Bieten zaaien en telen

 

Voor het zaaien is het van vitaal belang om de grond zo goed mogelijk voor te bereiden. Dit helpt niet alleen om de grond voor te bereiden op het bietenzaad en een optimale productiviteit te garanderen, maar het helpt ook om tijdrovende handelingen voor de oogst te vermijden.

 

Voorbereiding van de bodem

 

Om de onkruidgroei onder controle te houden en onkruid te vernietigen, moet je tussen februari en maart twee tot vijf keer vals zaaien. Je kunt dan de grond bewerken om een vlak, kluitvrij veld te krijgen. Plant je zaden in grond met weinig stenen en minstens 40 cm diep zodat de wortels zich goed kunnen ontwikkelen. Bovendien mag de structuur van de grond het wortelstelsel niet verstikken. Tot slot kunnen bieten perfect geïntegreerd worden in een rotatie met strogranen en peulvruchten.

 

Zaaien

 

Bietenzaden hebben een kiemtemperatuur van 0 graden. Als de temperaturen echter te laag zijn, onder de 5°, kunnen de zaden gaan schieten. Daarom is het altijd het beste om te zaaien zodra de weersomstandigheden gemiddeld 6 tot 10° zijn.

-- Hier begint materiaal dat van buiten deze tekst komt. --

-- ==== Sys2Proof/Word.lean ====
section
/-! DEFINITION. The engine's word types (00_scope.md R7, 30_encoding.md R45). Every value is unsigned: there is no
signed quantity anywhere in the engine (R7). Addition on `Word` is the spec's `+32` (40_cipher_core.md R69): BitVec
addition, which discards the carry out of bit 31. -/

namespace Sys2Proof

/-- A `u8` (R7). -/
abbrev Byte := BitVec 8

/-- A `u32` (R7): a cipher-state word, `count`, an identity, a length, a bound, a result (00_scope.md R6). -/
abbrev Word := BitVec 32

/-- A command word `CMD[39:0]` (30_encoding.md R45). -/
abbrev CmdWord := BitVec 40

end Sys2Proof
end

Het is mogelijk om in enkele, dubbele of driedubbele rijen te zaaien. Met een enkele rij moet er vaker en nauwkeuriger gewied worden. Dubbele rijen maken mechanisch wieden gemakkelijker. Voor een goede ontwikkeling van de zaden moet je bovendien zaaien op een diepte van 1 tot 2 cm.

Afhankelijk van wanneer je je bietenzaadjes zaait, kan de dichtheid variëren: 

  • van 400 000 tot 600 000 planten/ha voor vroege zaai ;
  • 500.000 tot 700.000 planten/ha voor zaaien in mei/juni.

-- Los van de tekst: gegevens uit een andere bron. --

-- ==== Sys2Proof/Machine/State.lean ====
section
/-! DEFINITION. The machine's state as plain data (10_state.md R10 to R21, R27): the spec's six items, the sequencer's
place at a step boundary, and the ports' environment as data. -/

namespace Sys2Proof.Machine

/-- The cipher state `x[0..15]` (10_state.md R11). -/
abbrev CipherState := Vector Word 16

/-- The output buffer `BUF` (10_state.md R16): its non-zero bytes by address, addresses strictly rising. An unlisted
address reads as 0, the reset content (R27). -/
abbrev Memory := List Host.Cell

/-- The lifecycle register (10_state.md R20); code 3 is never taken. -/
inductive Mode where
  | uninit
  | seeded
  | halted
  deriving DecidableEq, Repr

/-- `RSP_STATUS` (30_encoding.md R50); code 3 is never produced. -/
inductive Status where
  | ok
  | errEntropy
  | errIllegal
  deriving DecidableEq, Repr

/-- One response record (30_encoding.md R50). -/
structure Response where
  status : Status
  data : Word
  deriving DecidableEq, Repr

/-- One transfer on the output port: `OUT_BYTE` and `OUT_LAST` (30_encoding.md R51). -/
structure OutTransfer where
  byte : Byte
  last : Bool
  deriving DecidableEq, Repr

/-- One answer on the entropy port: `ENT_FAIL` and `ENT_DATA[319:0]`; the data are ignored when `fail` is set
(30_encoding.md R52). -/
structure EntAnswer where
  fail : Bool
  data : BitVec 320
  deriving DecidableEq, Repr

/-- Where the sequencer stands at a step boundary. Form: DESIGN CHOICE, log entry 3. -/
inductive Sequencer where
  /-- No command in progress: `CMD_READY = 1` (30_encoding.md R55). -/
  | idle
  /-- Inside `cmd`, with `ENT_REQ` raised and not answered (60_exceptions.md R96); `live` is the live pid sample of the
  `STIR_IF_NEEDED` in progress (10_state.md R21). -/
  | waiting (cmd : Instr) (live : Word)
  /-- The command has run; these output bytes and then this response record are not yet taken (30_encoding.md R50, R51,
  R55). -/
  | responding (out : List Byte) (rsp : Response)
  deriving DecidableEq, Repr

/-- The environment at the ports, as data (00_scope.md R8, R9; 92_eei_decisions.md D32). The model's own: log entries
1, 2, 4, 5, 6 and 10. -/
structure Env where
  /-- The `RESET` input (70_reset_and_hazards.md R110). -/
  resetPin : Bool
  /-- The command words the host presents, next first (R9; 30_encoding.md R55). -/
  commands : List CmdWord
  /-- The level on `LIVE_PID` (30_encoding.md R53). -/
  livePid : Word
  /-- The levels the next samples of `LIVE_PID` find, next first; when none is listed a sample finds `livePid`. -/
  pidSamples : List Word
  /-- The answers on the entropy port that the engine has not taken, oldest first: those to withdrawn requests, then those
  to the next requests; a request with none listed stays unanswered. -/
  entropy : List EntAnswer
  /-- How many requests RESET has withdrawn whose answers are still ahead in `entropy`, or still to come
  (70_reset_and_hazards.md R111). -/
  withdrawn : Nat
  /-- How many more output bytes and response records the host takes before it stalls for good; none: it never stalls
  (log entry 10). -/
  takes : Option Nat
  /-- How often `LIVE_PID` has been sampled. -/
  sampled : Nat
  /-- How often `ENT_REQ` has been raised: the gathers a test double counts (R52). -/
  requests : Nat
  /-- The `LOG_CODE` of every `LOG_ERR` pulse, oldest first (30_encoding.md R54). -/
  logged : List Byte
  /-- The output transfers the host has taken, oldest first (R51). -/
  received : List OutTransfer
  /-- The response records the host has taken, oldest first (R50). -/
  responses : List Response
  deriving DecidableEq, Repr

/-- The whole state: the six items of 10_state.md R10, then `seq` and `env`. -/
structure State where
  /-- `x[0..15]` (R11 to R15). -/
  x : CipherState
  /-- `BUF[0..1023]` (R16). -/
  buf : Memory
  /-- `have`: unread bytes at the tail of `BUF` (R17). -/
  haveReg : BitVec 11
  /-- `count`: remaining byte budget before a forced reseed (R18). -/
  count : Word
  /-- `creator_pid`: identity recorded at the last (re)seed (R19). -/
  creatorPid : Word
  /-- `mode` (R20). -/
  mode : Mode
  /-- Transient storage that outlives a step (R21; log entry 3). -/
  seq : Sequencer
  /-- The ports' environment (log entries 1, 2, 4, 5, 6 and 10). -/
  env : Env
  deriving DecidableEq, Repr

/-- How the model itself stops. The engine has no such stop: no state the invariant of Safety.lean admits meets one. -/
inductive Fault where
  /-- Raised by `consume` when it would reach outside `BUF[0..1023]` (20_memory.md R31 says no rule ever does). Only
  states with `have > 1024` meet it, which no run reaches. Safe: it stops where the spec has no address (log entry 11). -/
  | bufferRange
  /-- Raised by the two command loops when their step bound is used up. No state meets it: the bounds are large enough
  from every state. Safe (log entries 7 and 11). -/
  | loopBound
  deriving DecidableEq, Repr

/-- Instructions without a meaning. -/
inductive Refusal where
  /-- Raised by an arm of `exec` for an instruction with no meaning yet. No arm raises it: all three have one. Safe. -/
  | notModelled (mnemonic : String)
  deriving DecidableEq, Repr

/-- The environment beside the machine right after reset: nothing presented, queued, sampled or taken yet
(DESIGN CHOICE, log entry 6). -/
def Env.initial : Env :=
  { resetPin := false, commands := [], livePid := 0, pidSamples := [], entropy := [], withdrawn := 0, takes := none,
    sampled := 0, requests := 0, logged := [], received := [], responses := [] }

/-- The machine right after reset (10_state.md R27, 70_reset_and_hazards.md R110). -/
def State.reset : State :=
  { x := #v[0, 0, 0, 0, 0, 0, 0, 0, 0, 0, 0, 0, 0, 0, 0, 0], buf := [], haveReg := 0, count := 0, creatorPid := 0,
    mode := .uninit, seq := .idle, env := Env.initial }

end Sys2Proof.Machine
end

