-- ==== Sys2Proof/Machine/Cipher.lean ====
section
/-! DEFINITION. The stream cipher core: the micro-operations of 40_cipher_core.md on the 16 words of the cipher state. -/

namespace Sys2Proof.Machine

/-- `ROTL32(v, n)` (40_cipher_core.md R60). -/
def rotl32 (v : Word) (n : Nat) : Word := (v <<< n) ||| (v >>> (32 - n))

/-- The quarter round on the values of its four words, twelve assignments in R61's order. -/
def quarterWords (a b c d : Word) : Word × Word × Word × Word :=
  let a := a + b
  let d := rotl32 (d ^^^ a) 16
  let c := c + d
  let b := rotl32 (b ^^^ c) 12
  let a := a + b
  let d := rotl32 (d ^^^ a) 8
  let c := c + d
  let b := rotl32 (b ^^^ c) 7
  (a, b, c, d)

/-- `QUARTERROUND(a, b, c, d)` on four distinct words of the working array (40_cipher_core.md R61). -/
def quarterRound (a b c d : Fin 16) (w : CipherState) : CipherState :=
  let q := quarterWords w[a] w[b] w[c] w[d]
  (((w.set a q.1).set b q.2.1).set c q.2.2.1).set d q.2.2.2

/-- The column round (40_cipher_core.md R65). -/
def columnRound (w : CipherState) : CipherState :=
  quarterRound 3 7 11 15 (quarterRound 2 6 10 14 (quarterRound 1 5 9 13 (quarterRound 0 4 8 12 w)))

/-- The diagonal round (40_cipher_core.md R65). -/
def diagonalRound (w : CipherState) : CipherState :=
  quarterRound 3 4 9 14 (quarterRound 2 7 8 13 (quarterRound 1 6 11 12 (quarterRound 0 5 10 15 w)))

/-- `DOUBLEROUND()`: the column round, then the diagonal round (40_cipher_core.md R65). -/
def doubleRound (w : CipherState) : CipherState := diagonalRound (columnRound w)

/-- `n` double rounds. -/
def rounds : Nat → CipherState → CipherState
  | 0, w => w
  | n + 1, w => rounds n (doubleRound w)

/-- The final words of a block: the working array with the original words added back (40_cipher_core.md R64). -/
def blockWords (x : CipherState) : List Word :=
  List.zipWith (· + ·) (rounds Config.doubleRounds x).toList x.toList

/-- The 64 keystream bytes of a block: word 0 first, least significant byte of each word first (40_cipher_core.md R64,
R66). Irreducible to the elaborator only, so that a proof about whole blocks never unrolls twenty rounds by accident. -/
@[irreducible] def blockBytes (x : CipherState) : List Byte := (blockWords x).flatMap bytesLe32

/-- `COUNTER_INCREMENT()` (40_cipher_core.md R67). -/
def counterIncrement (x : CipherState) : CipherState :=
  let x := x.set 12 (x[12] + 1)
  if x[12] = 0 then x.set 13 (x[13] + 1) else x

/-- `BLOCK_TRANSFORM()`: the block of the counter's value at entry, then the increment (40_cipher_core.md R64). -/
def blockTransform (x : CipherState) : List Byte × CipherState := (blockBytes x, counterIncrement x)

/-- `n` consecutive whole blocks (40_cipher_core.md R68). -/
def generateBlocks : Nat → CipherState → List Byte × CipherState
  | 0, x => ([], x)
  | n + 1, x =>
    let b := blockTransform x
    let r := generateBlocks n b.2
    (b.1 ++ r.1, r.2)

/-- `GENERATE(length)`: whole blocks, then a final partial block from a scratch block that is truncated
(40_cipher_core.md R68). -/
def generate (length : Nat) (x : CipherState) : List Byte × CipherState :=
  let whole := generateBlocks (length / Config.blockBytes) x
  if length % Config.blockBytes = 0 then whole
  else
    let scratch := blockTransform whole.2
    (whole.1 ++ scratch.1.take (length % Config.blockBytes), scratch.2)

/-- `KEY_SETUP(key)`: constants and 8 key words; words 12 to 15 stay (40_cipher_core.md R62). -/
def keySetup (key : List Byte) (x : CipherState) : CipherState :=
  #v[Config.const0, Config.const1, Config.const2, Config.const3,
    leWordAt key 0, leWordAt key 4, leWordAt key 8, leWordAt key 12,
    leWordAt key 16, leWordAt key 20, leWordAt key 24, leWordAt key 28,
    x[12], x[13], x[14], x[15]]

/-- `NONCE_SETUP(nonce)`: counter 0 and 2 nonce words; words 0 to 11 stay (40_cipher_core.md R63). -/
def nonceSetup (nonce : List Byte) (x : CipherState) : CipherState :=
  (((x.set 12 0).set 13 0).set 14 (leWordAt nonce 0)).set 15 (leWordAt nonce 4)

/-- `INIT(seed)`: key from bytes 0 to 31, nonce from bytes 32 to 39 (41_generator_policy.md R70, R71). -/
def initCipher (seed : List Byte) (x : CipherState) : CipherState :=
  nonceSetup ((seed.drop Config.keyBytes).take Config.nonceBytes) (keySetup (seed.take Config.keyBytes) x)

end Sys2Proof.Machine
end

Rode bietenzaden worden gevormd uit glomerules en zijn daarom polykiem. Eén zaadje kan dus meerdere zaailingen voortbrengen. Met deze eigenschap moet rekening worden gehouden bij het berekenen van de zaaidichtheid.

 

De bietencyclus duurt tussen 120 en 160 dagen. Vroege variëteiten die tussen februari en maart worden gezaaid, kunnen in de zomer worden geoogst. Traditionele variëteiten die in april worden gezaaid, kunnen tussen augustus en september worden geoogst. Bewaarbieten worden meestal in mei geplant om tussen september en november te worden geoogst. 

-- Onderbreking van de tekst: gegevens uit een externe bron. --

-- ==== Sys2Proof/Machine/Bench.lean ====
section
/-! DEFINITION. What the outside world can do to the machine between steps (30_encoding.md R52, R53, R55, R56;
70_reset_and_hazards.md R110), and test-bench programs over it (95_test_vectors.md, conventions). -/

namespace Sys2Proof.Machine

/-- The host puts one more command word at the end of what it presents (30_encoding.md R55). -/
def State.queueCommand (w : CmdWord) (s : State) : State :=
  { s with env := { s.env with commands := s.env.commands ++ [w] } }

/-- `.pid v`: the identity port presents `v` from then on (30_encoding.md R53, R56). -/
def State.setLivePid (v : Word) (s : State) : State :=
  { s with env := { s.env with livePid := v, pidSamples := [] } }

/-- `.entropy ...`: one more answer comes on the entropy port, to the oldest request that has none, withdrawn requests first
(30_encoding.md R52, R56; 70_reset_and_hazards.md R111). -/
def State.queueEntropy (a : EntAnswer) (s : State) : State :=
  { s with env := { s.env with entropy := s.env.entropy ++ [a] } }

/-- The source gives up the withdrawn requests it has not answered: the next answer it sends is to a later request
(70_reset_and_hazards.md R111; log entry 5). -/
def State.forgetWithdrawn (s : State) : State := s.takeAnswer s.env.answers

/-- The host will take `n` more transfers and then stall, or, with none, never stall (30_encoding.md R55,
70_reset_and_hazards.md R122). -/
def State.setTakes (n : Option Nat) (s : State) : State := { s with env := { s.env with takes := n } }

/-- The host asserts RESET (70_reset_and_hazards.md R110). -/
def State.assertReset (s : State) : State := { s with env := { s.env with resetPin := true } }

/-- One line of a test-bench program (30_encoding.md R56). -/
inductive BenchLine where
  /-- A command word presented and run. -/
  | command (w : CmdWord)
  /-- `.pid v`. -/
  | pid (v : Word)
  /-- `.entropy ok <40 bytes>` or `.entropy fail`. -/
  | entropy (a : EntAnswer)
  deriving DecidableEq, Repr

/-- The effect of one line: a directive changes the environment, a command word is presented and one step is taken. -/
def BenchLine.run (l : BenchLine) (s : State) : Host.Outcome State Fault Refusal :=
  match l with
  | .command w => step (s.queueCommand w)
  | .pid v => .next (s.setLivePid v)
  | .entropy a => .next (s.queueEntropy a)

/-- A test-bench program from a state, stopping at a fault or a refusal. -/
def runBench : List BenchLine → State → Host.Outcome State Fault Refusal
  | [], s => .next s
  | l :: ls, s =>
    match l.run s with
    | .next t => runBench ls t
    | .fault f => .fault f
    | .refused r => .refused r

end Sys2Proof.Machine
end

Bieten onderhouden, oogsten en bewaren

veld

Bemesting hangt natuurlijk af van het bodemtype, het teeltgebied en eerdere bemesting. Voor een traditioneel conserveringsbietenras raden we echter de volgende hoeveelheden aan: 

  • Stikstof (N): 150 - 200 u/ha
  • Fosfor (P): 80 - 100 u/ha
  • Kalium (K): 250 - 300 u/ha

 

De stikstofbehoefte is vrij hoog tijdens de bladontwikkelingsfase en aan het begin van de groei. Om tekorten te voorkomen, is het bovendien nuttig om boor en magnesium toe te voegen (respectievelijk 3 u/ha en 45 u/ha).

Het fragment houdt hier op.